**TASK DETAILS**
Give only the number of lines in the data that contain the word "error".

------ SUPPLIED INFORMATION ------

-- ==== Sys2Proof/Laws/State.lean ====
section
/-! SUPPORT. One lemma for each field of State under each named update, all true by rfl. -/

namespace Sys2Proof.Machine

section setMem
variable (s : State) (m : Memory)
@[simp] theorem State.setMem_regs : (s.setMem m).regs = s.regs := rfl
@[simp] theorem State.setMem_pc : (s.setMem m).pc = s.pc := rfl
@[simp] theorem State.setMem_mem : (s.setMem m).mem = m := rfl
@[simp] theorem State.setMem_runState : (s.setMem m).runState = s.runState := rfl
@[simp] theorem State.setMem_fault : (s.setMem m).fault = s.fault := rfl
@[simp] theorem State.setMem_trace : (s.setMem m).trace = s.trace := rfl
end setMem

section setRunState
variable (s : State) (r : RunState)
@[simp] theorem State.setRunState_regs : (s.setRunState r).regs = s.regs := rfl
@[simp] theorem State.setRunState_pc : (s.setRunState r).pc = s.pc := rfl
@[simp] theorem State.setRunState_mem : (s.setRunState r).mem = s.mem := rfl
@[simp] theorem State.setRunState_runState : (s.setRunState r).runState = r := rfl
@[simp] theorem State.setRunState_fault : (s.setRunState r).fault = s.fault := rfl
@[simp] theorem State.setRunState_trace : (s.setRunState r).trace = s.trace := rfl
end setRunState

section advance
variable (s : State) (n : Nat)
@[simp] theorem State.advance_regs : (s.advance n).regs = s.regs := rfl
@[simp] theorem State.advance_pc : (s.advance n).pc = s.pc + BitVec.ofNat 9 n := rfl
@[simp] theorem State.advance_mem : (s.advance n).mem = s.mem := rfl
@[simp] theorem State.advance_runState : (s.advance n).runState = s.runState := rfl
@[simp] theorem State.advance_fault : (s.advance n).fault = s.fault := rfl
@[simp] theorem State.advance_trace : (s.advance n).trace = s.trace := rfl
end advance

section emit
variable (s : State) (e : Event)
@[simp] theorem State.emit_regs : (s.emit e).regs = s.regs := rfl
@[simp] theorem State.emit_pc : (s.emit e).pc = s.pc := rfl
@[simp] theorem State.emit_mem : (s.emit e).mem = s.mem := rfl
@[simp] theorem State.emit_runState : (s.emit e).runState = s.runState := rfl
@[simp] theorem State.emit_fault : (s.emit e).fault = s.fault := rfl
@[simp] theorem State.emit_trace : (s.emit e).trace = s.trace ++ [e] := rfl
end emit

section latchFault
variable (s : State) (f : Fault)
@[simp] theorem State.latchFault_regs : (s.latchFault f).regs = s.regs := rfl
@[simp] theorem State.latchFault_pc : (s.latchFault f).pc = s.pc := rfl
@[simp] theorem State.latchFault_mem : (s.latchFault f).mem = s.mem := rfl
@[simp] theorem State.latchFault_runState : (s.latchFault f).runState = .faulted := rfl
@[simp] theorem State.latchFault_fault : (s.latchFault f).fault = some f := rfl
@[simp] theorem State.latchFault_trace : (s.latchFault f).trace = s.trace := rfl
end latchFault

section setReg
variable (s : State) (i : Nat) (v : Byte) (h : i < 8)
@[simp] theorem State.setReg_regs : (s.setReg i v h).regs = s.regs.set i v h := rfl
@[simp] theorem State.setReg_pc : (s.setReg i v h).pc = s.pc := rfl
@[simp] theorem State.setReg_mem : (s.setReg i v h).mem = s.mem := rfl
@[simp] theorem State.setReg_runState : (s.setReg i v h).runState = s.runState := rfl
@[simp] theorem State.setReg_fault : (s.setReg i v h).fault = s.fault := rfl
@[simp] theorem State.setReg_trace : (s.setReg i v h).trace = s.trace := rfl
end setReg

end Sys2Proof.Machine
end

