-- ==== Sys2Proof/Laws/Operands.lean ====
section
/-! SUPPORT. What the register accessors and the ALU answer: one lemma for each outcome, cited in place of unfolding. -/

namespace Sys2Proof.Machine

theorem wrap8_toNat (n : Nat) : (wrap8 n).toNat = n % 256 := by
  simp [wrap8]

/-- A byte's own number reduces to the byte. -/
@[simp] theorem wrap8_immediate (b : Byte) : wrap8 (immediate b) = b := by
  simp [wrap8, immediate]

theorem wrap8_add (p q : Byte) : wrap8 (p.toNat + q.toNat) = p + q := by
  simp [wrap8, BitVec.ofNat_add]

theorem wrap8_mul (p q : Byte) : wrap8 (p.toNat * q.toNat) = p * q := by
  simp [wrap8, BitVec.ofNat_mul]

theorem regRead_of_lt {i : Byte} (h : i.toNat < 8) (s : State) : regRead i s = .ok (s.regs[i.toNat]) := by
  rw [regRead, dif_pos h]

theorem regRead_of_ge {i : Byte} (h : 8 ≤ i.toNat) (s : State) :
    regRead i s = .error (.invalidRegisterIndex i) := by
  rw [regRead, dif_neg (by simp [h])]

theorem regWrite_of_lt {i : Byte} (h : i.toNat < 8) (v : Nat) (s : State) :
    regWrite i v s = .ok (s.setReg i.toNat (wrap8 v) h) := by
  rw [regWrite, dif_pos h]

theorem regWrite_of_ge {i : Byte} (h : 8 ≤ i.toNat) (v : Nat) (s : State) :
    regWrite i v s = .error (.invalidRegisterIndex i) := by
  rw [regWrite, dif_neg (by simp [h])]

theorem aluBinary_of_lt (f : Nat → Nat → Nat) {d s : Byte} (hd : d.toNat < 8) (hs : s.toNat < 8) (st : State) :
    aluBinary f d s st =
      .ok (st.setReg d.toNat (wrap8 (f (st.regs[d.toNat]).toNat (st.regs[s.toNat]).toNat)) hd) := by
  simp only [aluBinary, regRead_of_lt hd, regRead_of_lt hs, regWrite_of_lt hd]

theorem aluBinary_dest_ge (f : Nat → Nat → Nat) {d : Byte} (hd : 8 ≤ d.toNat) (s : Byte) (st : State) :
    aluBinary f d s st = .error (.invalidRegisterIndex d) := by
  simp only [aluBinary, regRead_of_ge hd]

theorem aluBinary_src_ge (f : Nat → Nat → Nat) {d s : Byte} (hd : d.toNat < 8) (hs : 8 ≤ s.toNat) (st : State) :
    aluBinary f d s st = .error (.invalidRegisterIndex s) := by
  simp only [aluBinary, regRead_of_lt hd, regRead_of_ge hs]

/-- How a step ends after its handler: pc advances, or the fault is latched. -/
theorem complete_ok (len : Nat) (s t : State) : complete len s (.ok t) = .next (t.advance len) := rfl

theorem complete_error (len : Nat) (s : State) (f : Fault) : complete len s (.error f) = .next (s.latchFault f) := rfl

end Sys2Proof.Machine
end

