theorem execLdi_renamed (hinj : Function.Injective r) (h : Renamed r s s') (a b : Byte) :
    RenamedOutcome r s s' (execLdi a b s) (execLdi (renameIndex r a) b s') := by
  rcases Nat.lt_or_ge a.toNat 8 with ha | ha
  · exact .silent (execLdi_of_lt s b ha) (execLdi_of_lt s' b (renameIndex_lt ha))
      ((h.setReg hinj ha b).advance 3) rfl rfl
  · have ha' : 8 ≤ (renameIndex r a).toNat := by rwa [renameIndex_of_ge ha]
    exact .invalidIndex h ha (execLdi_of_ge s b ha) (execLdi_of_ge s' b ha')

theorem execPrn_renamed (h : Renamed r s s') (a : Byte) :
    RenamedOutcome r s s' (execPrn a s) (execPrn (renameIndex r a) s') := by
  rcases Nat.lt_or_ge a.toNat 8 with ha | ha
  · refine ⟨_, _, execPrn_of_lt s ha, execPrn_of_lt s' (renameIndex_lt ha), (h.emit _ _).advance 2, _, rfl, ?_⟩
    simp only [State.advance_trace, State.emit_trace, h.getElem ha, List.map_cons, List.map_nil, renameEvent]
  · have ha' : 8 ≤ (renameIndex r a).toNat := by rwa [renameIndex_of_ge ha]
    exact .invalidIndex h ha (execPrn_of_ge s ha) (execPrn_of_ge s' ha')

theorem execMul_renamed (hinj : Function.Injective r) (h : Renamed r s s') (a b : Byte) :
    RenamedOutcome r s s' (execMul a b s) (execMul (renameIndex r a) (renameIndex r b) s') := by
  rcases Nat.lt_or_ge a.toNat 8 with ha | ha
  · rcases Nat.lt_or_ge b.toNat 8 with hb | hb
    · have he := execMul_of_lt s' (renameIndex_lt (r := r) ha) (renameIndex_lt (r := r) hb)
      rw [h.getElem ha, h.getElem hb] at he
      exact .silent (execMul_of_lt s ha hb) he ((h.setReg hinj ha _).advance 3) rfl rfl
    · have hb' : 8 ≤ (renameIndex r b).toNat := by rwa [renameIndex_of_ge hb]
      exact .invalidIndex h hb (execMul_src_ge s ha hb) (execMul_src_ge s' (renameIndex_lt ha) hb')
  · have ha' : 8 ≤ (renameIndex r a).toNat := by rwa [renameIndex_of_ge ha]
    exact .invalidIndex h ha (execMul_dest_ge s b ha) (execMul_dest_ge s' _ ha')

/-- Renaming the registers in an instruction and in the state renames the outcome. -/
theorem exec_renamed (hinj : Function.Injective r) (h : Renamed r s s') (i : Instr) :
    RenamedOutcome r s s' (exec i s) (exec (renameInstr r i) s') := by
  cases i with
  | hlt => exact execHlt_renamed h
  | ldi a b => exact execLdi_renamed hinj h a b
  | prn a => exact execPrn_renamed h a
  | mul a b => exact execMul_renamed hinj h a b

end RenamedRegisters

/-- Settles O23 by `exec_renamed`, one lemma for each instruction. -/
theorem registersAreInterchangeable : Obligations.RegistersAreInterchangeable := by
  refine ⟨fun k => Vector.getElem_replicate k.isLt, ?_⟩
  intro r hinj i s s' t hregs hpc hmem hrun hfault ht
  obtain ⟨u, t', hu, ht', h, hev⟩ := exec_renamed hinj ⟨hregs, hpc, hmem, hrun, hfault⟩ i
  obtain rfl : t = u := by
    rw [ht] at hu
    cases hu
    rfl
  exact ⟨t', ht', h.regs, h.pc, h.mem, h.runState, h.fault, hev⟩
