-- ==== Sys2Proof/Machine/Alu.lean ====
section
/-! DEFINITION. Register loads and the ALU (spec/42_alu.md R110 to R123). Results are computed on natural numbers and
reduced modulo 256 where R111 says they wrap. -/

namespace Sys2Proof.Machine

/-- `6xkk` (R112). -/
def execLdImm (x : Reg) (kk : Byte) (s : State) : Result := .next (s.setReg x kk)

/-- `7xkk` (R113): wraps, no flag. -/
def execAddImm (x : Reg) (kk : Byte) (s : State) : Result :=
  .next (s.setReg x (BitVec.ofNat 8 ((s.reg x).toNat + kk.toNat)))

/-- `8xy0` (R114). -/
def execLdReg (x y : Reg) (s : State) : Result := .next (s.setReg x (s.reg y))

/-- `8xy1` (R115): no flag. -/
def execOr (x y : Reg) (s : State) : Result := .next (s.setReg x (s.reg x ||| s.reg y))

/-- `8xy2` (R116): no flag. -/
def execAnd (x y : Reg) (s : State) : Result := .next (s.setReg x (s.reg x &&& s.reg y))

/-- `8xy3` (R117): no flag. -/
def execXor (x y : Reg) (s : State) : Result := .next (s.setReg x (s.reg x ^^^ s.reg y))

/-- `8xy4` (R118). -/
def execAddReg (x y : Reg) (s : State) : Result :=
  let a := s.reg x
  let b := s.reg y
  .next (s.setRegFlag x (BitVec.ofNat 8 (a.toNat + b.toNat)) (carryFlag a b))

/-- `8xy5` (R119). -/
def execSub (x y : Reg) (s : State) : Result :=
  let a := s.reg x
  let b := s.reg y
  .next (s.setRegFlag x (BitVec.ofInt 8 ((a.toNat : Int) - b.toNat)) (greaterFlag a b))

/-- `8xy6` (R120): `y` is ignored. -/
def execShr (x _y : Reg) (s : State) : Result :=
  let a := s.reg x
  .next (s.setRegFlag x (BitVec.ofNat 8 (a.toNat / 2)) (lowBitFlag a))

/-- `8xy7` (R121). -/
def execSubn (x y : Reg) (s : State) : Result :=
  let a := s.reg x
  let b := s.reg y
  .next (s.setRegFlag x (BitVec.ofInt 8 ((b.toNat : Int) - a.toNat)) (greaterFlag b a))

/-- `8xyE` (R122): `y` is ignored. -/
def execShl (x _y : Reg) (s : State) : Result :=
  let a := s.reg x
  .next (s.setRegFlag x (BitVec.ofNat 8 (a.toNat * 2)) (highBitFlag a))

end Sys2Proof.Machine
end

------

**TASK ANSWER**
5